Using metagenomics as a treasure map
Isolation of an elusive phage capable of enhancing cyclic electron flow in infected marine cyanobacteria
The paper in Nature Microbiology is here: http://go.nature.com/2uh6j6p
Ever since we reported the existence of uncultured cyanophages containing photosystem-I genes (Sharon et al., 2009), we were determined to isolate them somehow. We knew that only in culture the hypotheses we poised regarding this phenomenon (Philosof et al. 2011) could be tested. However, we did not have any clue who their hosts where, nor did we know where and when to collect these phages. The little we did know was based on metagenomics, which provided us with some initial hints we could use as a map in our “treasure” hunt.
One such hint was a strong metagenomic signal found in samples from the equatorial Pacific Ocean. We were able to further narrow down our search area when we saw a clear PCR signal of these uncultured viruses when we checked water samples from the remote Line Islands. This signal, however, did not appear in all samples. We then collected viral concentrates off the shores of these islands. These precious 300 ml phage concentrates traveled all the way to our labs in Haifa where we anxiously awaited to find out whether they still contain infectious viral particles? Are the phages we are looking for there?
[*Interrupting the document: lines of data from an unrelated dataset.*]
-- ==== Sys2Proof/Safety.lean ====
section
/-! DEFINITION. Safety.lean: the words the claims are said in: a step that answers, the states an issue rule allows, and what a command leaves as it was. -/
namespace Sys2Proof
open Sys2Proof.Machine

/-- A step answers a next state. -/
def Runs (s : State) : Prop := ∃ t, step s = .next t

/-! ## Commands that are events of the block -/

/-- A command is carried out: it answers a next state with the queue as it was, whose device has the property. -/
def Answers (c : Instr) (s : State) (p : Dev → Prop) : Prop := ∃ t, exec c s = .next t ∧ t.pending = s.pending ∧ p t.dev

/-- Every register but those of the listed names, all of memory and every thread are as they were. -/
def Keeps (rs : List Reg) (d d' : Dev) : Prop :=
  (∀ r k, r ∉ rs → d'.reg r k = d.reg r k) ∧ d'.mem = d.mem ∧ d'.thr = d.thr

/-- A fault report is handed to the collector, in its place in the collector's order (R397), and no other. -/
def Raises (source isl : Nat) (part tid : Option Nat) (exc : Nat) (detail : Word) (d d' : Dev) : Prop :=
  d'.flt.queue = insertReport ⟨source, isl, part, tid, exc, detail, d.time.tick, d.time.now⟩ d.flt.queue

/-- The same with a detail that the spec leaves open: a free value. -/
def RaisesSome (source isl : Nat) (part : Option Nat) (d d' : Dev) : Prop := ∃ v, Raises source isl part none 0 v d d'

/-- Each event counter has moved up by the number of times it stands in the list, and no other has moved. -/
def Counts (evs : List Nat) (d d' : Dev) : Prop := ∀ e, d'.counter e = d.counter e + BitVec.ofNat 64 (evs.count e)

/-! ## Dunval instructions -/

/-- Whether an instruction may issue from the device as it stands for a thread: the device runs, the thread's core belongs to a partition, the thread is RUNNING, and it may fetch its bundle (R50, R52, R104, R408). -/
def mayIssue (d : Dev) (tid : Nat) : Prop :=
  d.live = true ∧ (d.thread tid).st = .running ∧ ∃ p, d.partOf tid = some p ∧ fetchOk d p tid (d.thread tid).pc = true

/-- The thread can issue its next bundle: it may issue, is no stale standby and waits at no fence (R52, R113, R417). -/
def Ready (d : Dev) (tid : Nat) : Prop :=
  mayIssue d tid ∧ d.isStale tid = false ∧ ((d.thread tid).fence = false ∨ ((d.thread tid).outs = [] ∧ (d.thread tid).stq = []))

/-- An open bundle belongs to an engine thread, and unless its slot A did not issue it has kept the device as it stood when that thread could issue (R96, R98). -/
def BundleOk (s : State) : Prop :=
  ∀ b, s.bundle = some b → b.tid < 576 ∧ (b.dead = false → mayIssue b.before b.tid)

/-- The instruction opens a bundle of its thread: it stands in slot A, or alone in slot B. -/
def Opens (i : Issue) (s : State) : Prop := i.slot = .a ∨ ∀ b, s.bundle = some b → b.tid ≠ i.tid.val

/-- The instruction stands in slot B behind a slot A of its thread that issued, and the two make a legal bundle (R97: `port` says that it is a port instruction; R98: `dest` names its destination, 0 for none). `d0` is the device as it stood before the bundle. -/
def Follows (i : Issue) (port : Bool) (dest : Nat) (s : State) (d0 : Dev) : Prop :=
  i.slot = .b ∧ ∃ b, s.bundle = some b ∧ b.tid = i.tid.val ∧ b.dead = false ∧ (b.port && port) = false ∧
    (dest = 0 ∨ dest ≠ b.dest) ∧ b.before = d0

/-- The instruction issues, in either slot, and reads its operands from `d0`, the device as it stood before its bundle (R98). -/
def Offered (i : Issue) (port : Bool) (dest : Nat) (s : State) (d0 : Dev) : Prop :=
  (Opens i s ∧ Ready s.dev i.tid.val ∧ d0 = s.dev) ∨ Follows i port dest s d0

/-- The instruction issues, is not predicated off (R101), and none of the registers in `uses` waits for a result (R52). -/
def Issues (i : Issue) (port : Bool) (dest : Nat) (uses : List (BitVec 5)) (s : State) (d0 : Dev) : Prop :=
  Offered i port dest s d0 ∧ predOn (d0.thread i.tid.val) i.pred = true ∧ ∀ r ∈ uses, (d0.thread i.tid.val).busy r = false

/-- The event counter of the bundles a thread issues (R428). -/
def issueEvent (tid : Nat) : Nat := evE (islOf tid) (16 * (coreOf tid % 16) + (if timed tid then 0 else 1))

/-- Two states of a thread differ at most in what the issue of a bundle moves: its pc, its run state and its fence. -/
def Machine.Thread.moved (t t' : Thread) : Thread := { t with pc := t'.pc, st := t'.st, stepping := t'.stepping, fence := t'.fence }

/-- An instruction of a thread leaves the rest of the device alone: every register, byte of memory and table of it, every other thread, every event counter but its issue counter. -/
def OnlyThread (tid : Nat) (s t : State) : Prop :=
  t.pending = s.pending ∧
  t.dev = { s.dev with thr := t.dev.thr, cnt := { s.dev.cnt with ev := t.dev.cnt.ev, slot := t.dev.cnt.slot } } ∧
  (∀ u, u ≠ tid → t.dev.thread u = s.dev.thread u) ∧
  (∀ e, e ≠ issueEvent tid → t.dev.counter e = s.dev.counter e)

/-- An instruction of a thread writes `v` to its general register `rd` (nothing, where `rd` is g0) and leaves every other register, predicate and window and the rest of the device alone. -/
def WritesReg (i : Issue) (rd : BitVec 5) (v : Word) (s t : State) : Prop :=
  OnlyThread i.tid.val s t ∧
  (∀ r, (t.dev.thread i.tid.val).reg r = if r = rd ∧ rd ≠ 0 then v else (s.dev.thread i.tid.val).reg r) ∧
  t.dev.thread i.tid.val = { (s.dev.thread i.tid.val).moved (t.dev.thread i.tid.val) with g := (t.dev.thread i.tid.val).g }

/-- The device after a bundle of a thread has left its slot, before the instruction's own effect. -/
def afterIssue (d : Dev) (tid : Nat) : Dev := (d.updThread tid Thread.issued).count (issueEvent tid)

/-- The instruction stands behind an open bundle of its thread. -/
def Joins (i : Issue) (s : State) : Bool := i.slot == .b && s.bundle.any (fun b => b.tid == i.tid.val)

/-- The device an instruction's effect changes: behind a slot A the device as that left it, else the device with the thread past its bundle. -/
def actsOn (i : Issue) (s : State) : Dev := if Joins i s then s.dev else afterIssue s.dev i.tid.val

/-- The whole effect of an instruction is `d`, but for the counts of its thread's slots (R53). -/
def Does (d : Dev) (s t : State) : Prop :=
  t.pending = s.pending ∧ t.dev = { d with cnt := { d.cnt with slot := t.dev.cnt.slot } }

/-- An instruction changes its thread by `f` and nothing else. -/
def ChangesThread (i : Issue) (f : Thread → Thread) (s t : State) : Prop :=
  OnlyThread i.tid.val s t ∧ t.dev.thread i.tid.val = f ((actsOn i s).thread i.tid.val)

/-- An instruction raises an exception instead of having its effect (R129): the thread is FAULTED at its bundle, and every register, every byte of memory and every other thread is as it stood before the bundle; unless the thread is a standby's, the fault's report with the detail of R94 is on its way. -/
def Excepts (i : Issue) (code operand : Nat) (d0 : Dev) (s t : State) : Prop :=
  t.pending = s.pending ∧ t.dev.regs = d0.regs ∧ t.dev.mem = d0.mem ∧
  (∀ u, u ≠ i.tid.val → t.dev.thread u = d0.thread u) ∧
  t.dev.thread i.tid.val = { d0.thread i.tid.val with st := .faulted, stepping := false } ∧
  t.dev.flt.queue = (if d0.isStandby i.tid.val then d0.flt.queue else
    insertReport ⟨639 + code, islOf i.tid.val, d0.partOf i.tid.val, some i.tid.val, code,
      BitVec.ofNat 64 (fld (d0.thread i.tid.val).pc 3 20 * 2 ^ 3 + (if i.slot = .b then 2 ^ 23 else 0) + operand % 2 ^ 40 * 2 ^ 24),
      d0.time.tick, d0.time.now⟩ d0.flt.queue)

/-- A thread of a partition that does not run in duplex (R410), with no recorded inputs left to take. -/
def Simplex (d : Dev) (tid : Nat) : Prop := (∃ p, d.partOf tid = some p ∧ d.inDuplex p = false) ∧ (d.thread tid).replay = []

/-- A bundle gives back its thread's slot and nothing of it happens (R53): every register, thread and byte is as it stood before the bundle. -/
def Starves (d0 : Dev) (s t : State) : Prop :=
  t.pending = s.pending ∧ t.dev = { d0 with cnt := { d0.cnt with slot := t.dev.cnt.slot } }

end Sys2Proof
end

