/-- R111, R106, R93: a load from local data memory writes the zero-extended little-endian bytes at its effective address, as they stood before the bundle (R98), to rd in its own slot; a load from another space goes out with the store-queue bytes it must see (R67), and changes nothing else. -/
def Obligations.LoadsReadOrGoOut : Prop :=
  ∀ (i : Issue) (sp sz : BitVec 2) (rd ra : BitVec 5) (off : BitVec 8) (s : State) (d0 : Dev) (ea : Nat),
    i.predOk = true → Issues i (sp != 0#2) (destG rd) [rd, ra] s d0 →
    (ea : Int) = (((d0.thread i.tid.val).reg ra).toNat + off.toInt * (2 ^ sz.toNat : Nat)) % 2 ^ 64 →
    (sp = 0#2 → ea % 2 ^ sz.toNat = 0 → ea + 2 ^ sz.toNat ≤ 0x40000 → ∃ t, exec (.ld i sp sz rd ra off) s = .next t ∧
      WritesReg i rd (BitVec.ofNat 64 (ofLe (d0.read (localAddr (coreOf i.tid.val) ea) (2 ^ sz.toNat)))) s t) ∧
    (sp ≠ 0#2 → issueCheck (actsOn i s) i.tid.val (d0.thread i.tid.val).pasid sp ea (2 ^ sz.toNat) = none →
      (d0.thread i.tid.val).loadsOut < 4 → bankBusy (actsOn i s) i.tid.val (bankOf (actsOn i s) i.tid.val sp ea (2 ^ sz.toNat)) = false →
      ∃ t, exec (.ld i sp sz rd ra off) s = .next t ∧ t.pending = s.pending ∧ t.dev.mem = s.dev.mem ∧
        (∀ r k, sp ≠ 3#2 ∨ r ∉ [Reg.hostFnStat, .hostLinkStat, .hostPortStat] → t.dev.reg r k = s.dev.reg r k) ∧
        (∀ u, u ≠ i.tid.val → t.dev.thread u = s.dev.thread u) ∧
        t.dev.thread i.tid.val = (let x := (actsOn i s).thread i.tid.val
          { x with outs := x.outs ++ [⟨x.nextId, .load sp ea (2 ^ sz.toNat) (forwarded (d0.thread i.tid.val).stq sp ea (2 ^ sz.toNat)), rd,
              (d0.thread i.tid.val).pc, i.slot, s.dev.ns, (d0.thread i.tid.val).pasid, none⟩], nextId := x.nextId + 1 }))

/-- R111, R65, R67: a store to local data memory is complete at once, its bytes least significant first; every other byte stays as it was. A store to another space joins the thread's store queue where that has room, and changes no memory yet. -/
def Obligations.StoresWriteOrQueue : Prop :=
  ∀ (i : Issue) (sp sz : BitVec 2) (rs ra : BitVec 5) (off : BitVec 8) (s : State) (d0 : Dev) (ea : Nat),
    i.predOk = true → Issues i (sp != 0#2) 0 [rs, ra] s d0 →
    (ea : Int) = (((d0.thread i.tid.val).reg ra).toNat + off.toInt * (2 ^ sz.toNat : Nat)) % 2 ^ 64 →
    (sp = 0#2 → ea % 2 ^ sz.toNat = 0 → ea + 2 ^ sz.toNat ≤ 0x40000 → ∃ t, exec (.st i sp sz rs ra off) s = .next t ∧
      t.pending = s.pending ∧ t.dev.regs = s.dev.regs ∧ (∀ u, u ≠ i.tid.val → t.dev.thread u = s.dev.thread u) ∧
      t.dev.thread i.tid.val = (actsOn i s).thread i.tid.val ∧
      (∀ k < 2 ^ sz.toNat, t.dev.byte (localAddr (coreOf i.tid.val) ea + k) =
        BitVec.ofNat 8 (((d0.thread i.tid.val).reg rs).toNat / 256 ^ k)) ∧
      (∀ a, a < localAddr (coreOf i.tid.val) ea ∨ localAddr (coreOf i.tid.val) ea + 2 ^ sz.toNat ≤ a → t.dev.byte a = s.dev.byte a)) ∧
    (sp ≠ 0#2 → issueCheck (actsOn i s) i.tid.val (d0.thread i.tid.val).pasid sp ea (2 ^ sz.toNat) = none →
      (d0.thread i.tid.val).stq.length < 4 → bankBusy (actsOn i s) i.tid.val (bankOf (actsOn i s) i.tid.val sp ea (2 ^ sz.toNat)) = false →
      ∃ t, exec (.st i sp sz rs ra off) s = .next t ∧ ChangesThread i (fun x => { x with stq := x.stq ++
        [⟨.store sp ea (leBytes (2 ^ sz.toNat) ((d0.thread i.tid.val).reg rs).toNat), (d0.thread i.tid.val).pc, i.slot, (d0.thread i.tid.val).pasid⟩] }) s t)

namespace Sys2Proof.Claims

/-- The new memory value of an atomic of `n` bytes (R112), from the old one and the values of rb and rd. -/
def atomNew (op : Nat) (n old vb vd : Nat) : Nat :=
  match op with
  | 0 => (old + vb) % 2 ^ (8 * n)
  | 1 => vb % 2 ^ (8 * n)
  | _ => if old = vd % 2 ^ (8 * n) then vb % 2 ^ (8 * n) else old

/-- The three atomics of R112 by number. -/
def atomOp (op : Nat) (i : Issue) (sp : BitVec 2) (sz : BitVec 1) (rd ra rb : BitVec 5) : Instr :=
  match op with
  | 0 => .atomAdd i sp sz rd ra rb
  | 1 => .atomSwap i sp sz rd ra rb
  | _ => .atomCas i sp sz rd ra rb

/-- What an atomic that goes out asks of its target. -/
def atomKind (op : Nat) (sp : BitVec 2) (ea n : Nat) (vb vd : Word) : OutKind :=
  match op with
  | 0 => .atomAdd sp ea n vb
  | 1 => .atomSwap sp ea n vb
  | _ => .atomCas sp ea n vb vd

end Sys2Proof.Claims

/-- R112: in local space ATOM.ADD, ATOM.SWAP and ATOM.CAS write the old value to rd and the new one to memory in one step, and every byte outside the operand stays; in island and DDR space they go out to their target and change no memory yet. -/
def Obligations.AtomicsSwapInOneStep : Prop :=
  ∀ (op : Nat) (i : Issue) (sp : BitVec 2) (sz : BitVec 1) (rd ra rb : BitVec 5) (s : State) (d0 : Dev) (ea n : Nat),
    op < 3 → i.predOk = true → sp ≠ 3#2 → Issues i (sp != 0#2) (destG rd) [rd, ra, rb] s d0 →
    ea = ((d0.thread i.tid.val).reg ra).toNat → n = (if sz = 0#1 then 4 else 8) →
    (sp = 0#2 → ea % n = 0 → ea + n ≤ 0x40000 → ∃ t, exec (Claims.atomOp op i sp sz rd ra rb) s = .next t ∧
      t.pending = s.pending ∧ t.dev.regs = s.dev.regs ∧ (∀ u, u ≠ i.tid.val → t.dev.thread u = s.dev.thread u) ∧
      t.dev.thread i.tid.val = ((actsOn i s).thread i.tid.val).setReg rd (BitVec.ofNat 64 (ofLe (s.dev.read (localAddr (coreOf i.tid.val) ea) n))) ∧
      ofLe (t.dev.read (localAddr (coreOf i.tid.val) ea) n) = Claims.atomNew op n (ofLe (s.dev.read (localAddr (coreOf i.tid.val) ea) n))
        ((d0.thread i.tid.val).reg rb).toNat ((d0.thread i.tid.val).reg rd).toNat ∧
      (∀ a, a < localAddr (coreOf i.tid.val) ea ∨ localAddr (coreOf i.tid.val) ea + n ≤ a → t.dev.byte a = s.dev.byte a)) ∧
    (sp ≠ 0#2 → issueCheck (actsOn i s) i.tid.val (d0.thread i.tid.val).pasid sp ea n = none →
      bankBusy (actsOn i s) i.tid.val (bankOf (actsOn i s) i.tid.val sp ea n) = false →
      ∃ t, exec (Claims.atomOp op i sp sz rd ra rb) s = .next t ∧ ChangesThread i (fun x => { x with
        outs := x.outs ++ [⟨x.nextId, Claims.atomKind op sp ea n ((d0.thread i.tid.val).reg rb) ((d0.thread i.tid.val).reg rd), rd,
          (d0.thread i.tid.val).pc, i.slot, s.dev.ns, (d0.thread i.tid.val).pasid, none⟩], nextId := x.nextId + 1 }) s t)

/-- R107: what is checked of a load, store or atomic in its issue slot, and the immediate exception a failure raises: MISALIGNED, ACCESS_DENIED beyond the local range, ADDR_DECODE for high address bits in island or DDR space, ACCESS_DENIED for an island-space target that is neither island memory nor the thread's own lagoon, and for host space without a valid SR_PASID. -/
def Obligations.MemoryAccessesAreCheckedAtIssue : Prop :=
  ∀ (i : Issue) (sp sz : BitVec 2) (r ra rb : BitVec 5) (off : BitVec 8) (s : State) (d0 : Dev) (ea n code : Nat), i.predOk = true →
    ((n = 2 ^ sz.toNat ∧ (ea : Int) = (((d0.thread i.tid.val).reg ra).toNat + off.toInt * n) % 2 ^ 64) ∨
     ((n = 4 ∨ n = 8) ∧ ea = ((d0.thread i.tid.val).reg ra).toNat)) →
    ((ea % n ≠ 0 ∧ code = 4) ∨
     (ea % n = 0 ∧ sp = 0#2 ∧ 0x40000 < ea + n ∧ code = 3) ∨
     (ea % n = 0 ∧ sp = 1#2 ∧ 2 ^ 48 ≤ ea ∧ code = 5) ∨
     (ea % n = 0 ∧ sp = 2#2 ∧ 2 ^ 38 ≤ ea ∧ code = 5) ∨
     (ea % n = 0 ∧ sp = 1#2 ∧ ea < 2 ^ 48 ∧ (∀ k o, (actsOn i s).region ea n ≠ some (.island k o)) ∧
       (∀ o, (actsOn i s).region ea n ≠ some (.lagoon (islOf ((actsOn i s).seenTid i.tid.val)) o)) ∧ code = 3) ∨
     (ea % n = 0 ∧ sp = 3#2 ∧ (d0.thread i.tid.val).pasid.getLsbD 31 = false ∧ code = 3)) →
    (n = 2 ^ sz.toNat → (ea : Int) = (((d0.thread i.tid.val).reg ra).toNat + off.toInt * n) % 2 ^ 64 →
      (Issues i (sp != 0#2) (destG r) [r, ra] s d0 → ∃ t, exec (.ld i sp sz r ra off) s = .next t ∧ Excepts i code ea d0 s t) ∧
      (Issues i (sp != 0#2) 0 [r, ra] s d0 → ∃ t, exec (.st i sp sz r ra off) s = .next t ∧ Excepts i code ea d0 s t)) ∧
    ((n = 4 ∨ n = 8) → ea = ((d0.thread i.tid.val).reg ra).toNat → sp ≠ 3#2 → ∀ op < 3, Issues i (sp != 0#2) (destG r) [r, ra, rb] s d0 →
      ∃ t, exec (Claims.atomOp op i sp (if n = 4 then 0#1 else 1#1) r ra rb) s = .next t ∧ Excepts i code ea d0 s t)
While we did not know who the hosts of these phages are, metagenomics provided a second hint. The genomic analysis of the metagenomic fragments gave us a good reason to presume that the likely hosts are marine cyanobacteria, Synechococcus or Prochlorococcus. Some 18 different cyanobacterial strains, the entire culture collection that was available in the lab at the time, were used for isolating the phage. Each cyanobacterial strain was challenged separately with the samples from the Line Islands. Lysis of infected cyanobacteria, caused by phages, was observed in some cultures but was not caused by the phages we were looking for. Finally, after a careful examination of the lysed cultures, the correct PCR signals were observed in a single strain of Prochlorococcus – the last strain we checked. This breakthrough led, eventually, to the isolation of P-TIM68 – a cyanophage containing the photosynthetic genes that were previously observed only via metagenomics (Sharon et al. 2009, Alprovitch et al. 2011).
We reported our initial metagenomic observations in 2009. Now, eight years later in 2017 we can finally report on this unique cyanophage. It took our international team (France, Spain, USA, and Israel) quite some time to culture this virus and even more time to understand the way it rewires host photosynthesis. We are now left with even more questions regarding the process by which these viruses use the photosynthetic genes they harbor to switch host photosynthesis into cyclic photosynthesis. Moreover, the exact influence of phages that carry photosystem I and II genes in the environment still remains to be answered.
Our Nature Microbiology paper is here: http://go.nature.com/2uh6j6p
Our work is dedicated to the memory of Prof. Fabrice Rappaport (Institut de Biologie Physico-Chimique, CNRS), who sadly passed away before the paper was finalized
Sharon, I., Alperovitch, A., Rohwer, F., Haynes, M., Glaser, F., Atamna-Ismaeel, N. Pinter, R.Y., Partensky, F., Koonin, E.V., Wolf Y.I., Nelson, N. and Béjà, O. (2009) Photosystem-I gene cassettes are present in marine virus genomes. Nature 461: 258-262.
Philosof, A., Battchikova, N., Aro, E.-M., and Béjà, O. (2011) Marine cyanophages: Tinkering with the electron transport chain. ISME J. 5: 1568-1570.
Alperovitch, A., Sharon, I., Rohwer, F., Aro, E.-M., Milo, R., Nelson, N., and Béjà, O. (2011) Reconstructing a puzzle: Existence of cyanophages containing both photosystem-I & photosystem-II gene-suites inferred from oceanic metagenomic datasets. Environ. Microbiol. 13: 24-32.